Fernando Carazo

Personal information
- Full name: Fernando Carazo Castro
- Date of birth: 6 April 1904
- Place of birth: A Coruña, Spain
- Date of death: 18 July 1986 (aged 82)
- Place of death: Belo Horizonte, Brazil
- Position: Midfielder

Senior career*
- Years: Team / Apps / (Gls)
- Wandekok
- 1925: EC Itapira
- 1926–1927: Antarctica FC [pt]
- 1927: Palestra Itália-SP / 1 / (0)
- 1928–1932: Palestra Itália-MG
- 1932: Villa Nova
- 1933–1935: Palestra Itália-SP
- 1936: São Paulo / 2 / (2)
- 1936–1941: Palestra Itália-MG
- 1943: Metalusina EC

= Fernando Carazo =

Spanish footballer

Fernando Carazo Castro (6 April 1904 – 18 July 1986), was a Spanish professional footballer who played as midfielder.

==Career==

Born in A Coruña, Spain, Carazo arrived in Brazil with his family in 1907. During the 1920s he began playing football, starting with the amateur team Wandekok and later with EC Itapira and Antarctica FC. In 1927 he joined the second team of SS Palestra Italia (now SE Palmeiras), playing in one of the team's state championship matches.

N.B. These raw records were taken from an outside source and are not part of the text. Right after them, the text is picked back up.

-- ==== Sys2Proof/Laws/Frames.lean ====
section
/-! SUPPORT. What every operation on the state leaves as it was: one lemma per operation, each a conjunction that simp takes apart. The blocks a lemma does not name may change. -/

namespace Sys2Proof.Machine

/-! ### Folds -/

/-- A fold of an operation that keeps `clock` keeps it. -/
@[simp] theorem foldl_clock {α : Type} (f : State → α → State) (h : ∀ a x, (f a x).clock = a.clock) (l : List α) (s : State) :
    (l.foldl f s).clock = s.clock := by
  induction l generalizing s with
  | nil => rfl
  | cons y l ih => simp [ih, h]

/-- A fold of an operation that keeps `straps` keeps it. -/
@[simp] theorem foldl_straps {α : Type} (f : State → α → State) (h : ∀ a x, (f a x).straps = a.straps) (l : List α) (s : State) :
    (l.foldl f s).straps = s.straps := by
  induction l generalizing s with
  | nil => rfl
  | cons y l ih => simp [ih, h]

/-- A fold of an operation that keeps `wrapped` keeps it. -/
@[simp] theorem foldl_wrapped {α : Type} (f : State → α → State) (h : ∀ a x, (f a x).wrapped = a.wrapped) (l : List α) (s : State) :
    (l.foldl f s).wrapped = s.wrapped := by
  induction l generalizing s with
  | nil => rfl
  | cons y l ih => simp [ih, h]

/-- A fold of an operation that keeps `mgmt` keeps it. -/
@[simp] theorem foldl_mgmt {α : Type} (f : State → α → State) (h : ∀ a x, (f a x).mgmt = a.mgmt) (l : List α) (s : State) :
    (l.foldl f s).mgmt = s.mgmt := by
  induction l generalizing s with
  | nil => rfl
  | cons y l ih => simp [ih, h]

/-- A fold of an operation that keeps `tables` keeps it. -/
@[simp] theorem foldl_tables {α : Type} (f : State → α → State) (h : ∀ a x, (f a x).tables = a.tables) (l : List α) (s : State) :
    (l.foldl f s).tables = s.tables := by
  induction l generalizing s with
  | nil => rfl
  | cons y l ih => simp [ih, h]

/-- A fold of an operation that keeps `cutList` keeps it. -/
@[simp] theorem foldl_cutList {α : Type} (f : State → α → State) (h : ∀ a x, (f a x).cutList = a.cutList) (l : List α) (s : State) :
    (l.foldl f s).cutList = s.cutList := by
  induction l generalizing s with
  | nil => rfl
  | cons y l ih => simp [ih, h]

/-- A fold of an operation that keeps `binder` keeps it. -/
@[simp] theorem foldl_binder {α : Type} (f : State → α → State) (h : ∀ a x, (f a x).binder = a.binder) (l : List α) (s : State) :
    (l.foldl f s).binder = s.binder := by
  induction l generalizing s with
  | nil => rfl
  | cons y l ih => simp [ih, h]

/-- A fold of an operation that keeps `sections` keeps it. -/
@[simp] theorem foldl_sections {α : Type} (f : State → α → State) (h : ∀ a x, (f a x).sections = a.sections) (l : List α) (s : State) :
    (l.foldl f s).sections = s.sections := by
  induction l generalizing s with
  | nil => rfl
  | cons y l ih => simp [ih, h]

/-- A fold of an operation that keeps `slots` keeps it. -/
@[simp] theorem foldl_slots {α : Type} (f : State → α → State) (h : ∀ a x, (f a x).slots = a.slots) (l : List α) (s : State) :
    (l.foldl f s).slots = s.slots := by
  induction l generalizing s with
  | nil => rfl
  | cons y l ih => simp [ih, h]

/-- A fold of an operation that keeps `claims` keeps it. -/
@[simp] theorem foldl_claims {α : Type} (f : State → α → State) (h : ∀ a x, (f a x).claims = a.claims) (l : List α) (s : State) :
    (l.foldl f s).claims = s.claims := by
  induction l generalizing s with
  | nil => rfl
  | cons y l ih => simp [ih, h]

/-- A fold of an operation that keeps `signal` keeps it. -/
@[simp] theorem foldl_signal {α : Type} (f : State → α → State) (h : ∀ a x, (f a x).signal = a.signal) (l : List α) (s : State) :
    (l.foldl f s).signal = s.signal := by
  induction l generalizing s with
  | nil => rfl
  | cons y l ih => simp [ih, h]

/-- A fold of an operation that keeps `engine` keeps it. -/
@[simp] theorem foldl_engine {α : Type} (f : State → α → State) (h : ∀ a x, (f a x).engine = a.engine) (l : List α) (s : State) :
    (l.foldl f s).engine = s.engine := by
  induction l generalizing s with
  | nil => rfl
  | cons y l ih => simp [ih, h]

/-- A fold of an operation that keeps `moments` keeps it. -/
@[simp] theorem foldl_moments {α : Type} (f : State → α → State) (h : ∀ a x, (f a x).moments = a.moments) (l : List α) (s : State) :
    (l.foldl f s).moments = s.moments := by
  induction l generalizing s with
  | nil => rfl
  | cons y l ih => simp [ih, h]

At the end of 1927, he was spotted by directors of Palestra Italia FC, now Cruzeiro EC, and taken to Belo Horizonte. With the team, Carazo became the club's most prominent foreign player to date, making 113 appearances, scoring 44 goals, and winning the championship in 1928, 1929, and 1930. In 1932 he transferred to Villa Nova and won another championship.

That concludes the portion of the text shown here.